RECORDS TO USE:
-- ==== Sys2Proof/Machine/Tmr.lean ====
section
/-! DEFINITION. Tensor metadata records as the core sees them (14 R312-R318): the checks of a reference, the control word and ring, the
entry a watermark or a version names, and the histogram pieces of a region (06 R161, 09 R221). -/

namespace Sys2Proof.Machine

/-- A ring entry (14 R315). -/
structure Ent where
  v : Nat
  e : Int
  f : Nat
deriving DecidableEq, Repr

/-- A record's physical address, control word and ring. -/
structure Rec where
  pa : Nat
  ctl : Nat
  ring : List Ent
deriving DecidableEq, Repr

def entOf (w : Nat) : Ent := ⟨bits w 15 0, sint 8 (bits w 23 16), bits w 27 24⟩
def recOf (pa : Nat) (bs : List Byte) : Rec :=
  let n := leNat bs
  ⟨pa, bits n 63 0, (List.range 4).map fun j => entOf (bits n (95 + 32 * j) (64 + 32 * j))⟩
def Rec.ver (r : Rec) : Nat := bits r.ctl 31 16
def Rec.state (r : Rec) : Nat := bits r.ctl 39 36
/-- The non-empty ring entry that a test names. -/
def Rec.entry (r : Rec) (p : Ent → Bool) : Option Ent := r.ring.find? fun e => e.v != 0 && p e
def Rec.current (r : Rec) : Option Ent := r.entry fun e => e.v == r.ver

/-- A format that a record may hold. -/
def govFmt (f : Nat) : Bool := f == 2 || f == 3 || f == 4

/-- A well-formed record (14 R313). -/
def Rec.wf (r : Rec) : Bool :=
  r.state ≤ 3 && govFmt (bits r.ctl 3 0) && bits r.ctl 15 8 ≤ 16 && r.ver != 0 && r.current.isSome

def tmrIx (ref : Nat) : Nat := ref % 2 ^ 25
/-- The virtual address of a record (14 R312). -/
def tmrVa (s : State) (ref : Nat) : Nat := s.sched.tmrbase + 128 * tmrIx ref

/-- The checks of R312 but for the record's own form: the virtual and physical address. -/
def tmrPlace (ref : Nat) (s : State) : Except MemErr ((Nat × Nat) × State) := do
  if s.sched.tmrcnt ≤ tmrIx ref then .error (.access ref)
  let va := tmrVa s ref
  let (t, s') ← lookupTlb s va
  let pa := t.pa + va % 2 ^ t.bits
  if !t.permits .rd || hbmEnd ≤ pa || combHome pa != ref / 2 ^ 25 then .error (.access ref)
  else do
    homeServes s' (pa / 64)
    .ok ((va, pa), s')

/-- The record of a reference as a region reads it: control word and ring by a leased load. -/
def readRec (ref : Nat) (s : State) : Except MemErr (Rec × State) := do
  let ((va, pa), s) ← tmrPlace ref s
  let (bs, s) ← globalRead [(va, 24)] s
  let r := recOf pa (bs.headD [])
  if r.wf then .ok (r, s) else .error (.access ref)

/-- The record of a reference as a held instruction checks it at issue. -/
def checkRec (ref : Nat) (s : State) : Except MemErr (Nat × State) := do
  let ((_, pa), s) ← tmrPlace ref s
  if (recOf pa (rdBytes s pa 24)).wf then .ok (pa, s) else .error (.access ref)

/-! ### Histogram pieces -/

/-- Counts with one more in each of some bins. -/
def countBins (bs : List Nat) (c : SMap Nat) : SMap Nat := bs.foldl (fun c b => SMap.set 0 c b (SMap.get 0 c b + 1)) c
def countSum (c : SMap Nat) : Nat := (c.map (·.2)).foldl (· + ·) 0

/-- The counts that the region's latest piece for a record carries, those after a held operation on the record included; none when the
region has no piece for it. Held pieces are listed most recent first. -/
def pieceCounts (pa : Nat) : List Held → Option Nat
  | [] => none
  | .hist p c :: t => if p = pa then some (countSum c) else pieceCounts pa t
  | .tm p _ _ _ _ a :: t => if p = pa then (pieceCounts pa t).map (· + countSum a) else pieceCounts pa t
  | _ :: t => pieceCounts pa t

/-- Add counts to that piece: after the latest held operation on the record, with which counts have their order (14 R331). -/
def bumpPiece (pa : Nat) (bs : List Nat) : List Held → List Held
  | [] => []
  | .hist p c :: t => if p = pa then .hist p (countBins bs c) :: t else .hist p c :: bumpPiece pa bs t
  | .tm p r x n k a :: t => if p = pa then .tm p r x n k (countBins bs a) :: t else .tm p r x n k a :: bumpPiece pa bs t
  | h :: t => h :: bumpPiece pa bs t

/-- The held pieces with an instruction's counts (06 R161): in the latest piece of the record while it stays within 8,192 counts, else in a
new one. -/
def addHist (pa : Nat) (bs : List Nat) (hs : List Held) : List Held :=
  if bs.isEmpty then hs
  else if (pieceCounts pa hs.reverse).any fun n => n + bs.length ≤ 8192 then (bumpPiece pa bs hs.reverse).reverse
  else hs ++ [.hist pa (countBins bs [])]

/-- Replace the store-hold buffer's contents, with the new pieces at its end as the bundle's own, or raise hold overflow (01 R23). -/
def setHeld (hs : List Held) (s : State) : Res State := do
  need s (hs.length ≤ 128) cHold 128
  .ok (mapCtx (fun c => { c with ownHeld := c.ownHeld + (hs.length - s.core.held.length) }) (mapCore (fun c => { c with held := hs }) s))

/-! ### Watermarks -/

/-- The watermark that a region's read of an address gives: that of its last held governed store to the leaf, else the one that came with
the core's copy of the line if the read takes that copy (12 R271, R279), else the stored one. -/
def regionMark (s : State) (pa : Nat) : Nat :=
  (((seenHeld s).foldl (fun acc h => match h with
    | .store p _ _ _ (some w) => if p / 256 = pa / 256 then some w else acc
    | _ => acc) none).getD
    (((if s.core.st.pin then none else s.core.l1.find? fun l => l.pa == pa / 64 * 64).map (·.mark)).getD (leafMark s pa)))

/-- The migrate trap of a format that the die's grade lacks (06 R161, R162; 02 R67). -/
def needFmt (s : State) (f : Nat) : Res Unit :=
  need s (f != 4 || (subsets (isL s.core.id)).getLsbD 3) cMigrate (word (bits s.ctx.syl.toNat 63 56 + 256 * s.ctx.slot))

/-! ### Quantising and dequantising vectors -/

/-- Elements that a vector of a type carries: n(f) (06 R147). -/
def vecElems (ty : Nat) : Nat := match ty with | 0 => 16 | 6 => 16 | 7 => 16 | 1 => 32 | _ => 64

/-- The sources that `vqnt` pops toward a format of n(f) = m elements: the first ⌈m / n(ty)⌉. -/
def vqntSels (f : VF) (m : Nat) : List (BitVec 6) :=
  let n := vecElems f.ty.toNat
  [f.va, f.vb, f.vc, f.ctl.extractLsb' 4 6].take ((m + n - 1) / n)

/-- Pop a list of sources in order. -/
def popAll (ty : Nat) : List (BitVec 6) → State → Res (List XV × State)
  | [], s => .ok ([], s)
  | v :: t, s => do
    let (a, s) ← srcVec v ty s
    let (r, s) ← popAll ty t s
    .ok (elemsOf ty a ++ r, s)

/-- n(f) of the format that `vqnt` writes: bf16's 32 or 64 where the record cannot be read. -/
def vqntElems (f : VF) (s : State) : Nat :=
  let en : Res Ent := do
    let h ← readH (f.ctl.extractLsb' 0 4) s
    let (r, _) ← liftMem s (readRec (hTmr h) s)
    .ok (r.current.getD ⟨0, 0, 2⟩)
  match en with
  | .ok e => vecElems e.f
  | .error _ => 64

/-- Data in pool memory makes a governed conversion an access fault (11 R262). The rule does not say which address of the data counts where
the instruction names none: the page of BASE does (DESIGN CHOICE, log entry 128). -/
def noPoolData (h : BitVec 256) (s : State) : Res Unit :=
  match coreXlate .rd (hBase h) s with
  | .ok ((pa, _), _) => need s (!isPool pa) cAccess (word (hBase h))
  | .error _ => .ok ()
/-- The stops that the handle of a governed conversion raises. -/
def govStops (f : VF) (s : State) : List (Option Stop) :=
  let h := readH (f.ctl.extractLsb' 0 4) s
  [stopOf (do let h ← h; let _ ← liftMem s (readRec (hTmr h) s); .ok ()), stopOf (do let h ← h; if hGov h then noPoolData h s else .ok ())]

/-- `vqnt` (06 R161). -/
def vqntOp (f : VF) (s : State) : Res State :=
  let ty := f.ty.toNat
  gather (do
    let h ← readH (f.ctl.extractLsb' 0 4) s
    needLegal s (hGov h)
    let (r, s) ← liftMem s (readRec (hTmr h) s)
    let en := r.current.getD ⟨0, 0, 2⟩
    needFmt s en.f
    noPoolData h s
    let m := vecElems en.f
    let (xs, s) ← popAll ty (vqntSels f m) s
    let xs := xs.take m
    let (rs, s) := draws f.rnd.toNat m s
    let (v, fl) := encodeAll (xs.map (XV.scale (-en.e))) en.f f.rnd.toNat rs
    let s ← setHeld (addHist r.pa (xs.map fun x => binOf x en.e en.f) s.core.held) s
    putVec f.vd v 5 (fl ||| nanFlag xs) s)
    (vecChecks ty (vqntSels f (vqntElems f s)) f.vd s ++ govStops f s)
def execVqnt (f : VF) (s : State) : Host.Outcome State Fault Refusal := issue s (vqntOp f s)

/-- The entry that `vdq` decodes under (06 R162). -/
def vdqEntry (h : BitVec 256) (w : Word) (r : Rec) : Option Ent :=
  if hPinv h ≠ 0 then r.entry fun e => e.v == hPinv h else r.entry fun e => e.v % 16 == w.toNat % 16

/-- `vdq` (06 R162). A broadcast va repeats the low bits of its register at the entry's width, for mx4 its low 4 bits in the scale bytes
too (DESIGN CHOICE, log entry 118). -/
def vdqOp (f : VF) (s : State) : Res State :=
  let td := f.tyd.toNat
  let n := if td = 0 then 16 else 32
  gather (do
    let h ← readH (f.ctl.extractLsb' 0 4) s
    needLegal s (hGov h)
    let w ← readS (f.vb &&& 31) s
    let (r, s) ← liftMem s (readRec (hTmr h) s)
    match vdqEntry h w r with
    | none => raise s cStale (word (hBase h))
    | some en =>
      needFmt s en.f
      let part := (f.ctl.extractLsb' 8 2).toNat
      needLegal s (part < vecElems en.f / n)
      noPoolData h s
      let (a, s) ← srcVec f.va en.f s
      let xs := ((elemsOf en.f a).drop (part * n)).take n
      let (rs, s) := draws f.rnd.toNat n s
      let (v, fl) := encodeAll (xs.map (XV.scale en.e)) td f.rnd.toNat rs
      putVec f.vd v 5 (fl ||| nanFlag xs) s)
    (vecChecks 2 [f.va, f.vb] f.vd s ++ govStops f s)
def execVdq (f : VF) (s : State) : Host.Outcome State Fault Refusal := issue s (vdqOp f s)

end Sys2Proof.Machine
end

ASSIGNED TASK:
Return all lines above that mention the word "bits".

ANSWER BOX:
def entOf (w : Nat) : Ent := ⟨bits w 15 0, sint 8 (bits w 23 16), bits w 27 24⟩
  ⟨pa, bits n 63 0, (List.range 4).map fun j => entOf (bits n (95 + 32 * j) (64 + 32 * j))⟩
def Rec.ver (r : Rec) : Nat := bits r.ctl 31 16
def Rec.state (r : Rec) : Nat := bits r.ctl 39 36
  r.state ≤ 3 && govFmt (bits r.ctl 3 0) && bits r.ctl 15 8 ≤ 16 && r.ver != 0 && r.current.isSome
  let pa := t.pa + va % 2 ^ t.bits
  need s (f != 4 || (subsets (isL s.core.id)).getLsbD 3) cMigrate (word (bits s.ctx.syl.toNat 63 56 + 256 * s.ctx.slot))
/-- `vdq` (06 R162). A broadcast va repeats the low bits of its register at the entry's width, for mx4 its low 4 bits in the scale bytes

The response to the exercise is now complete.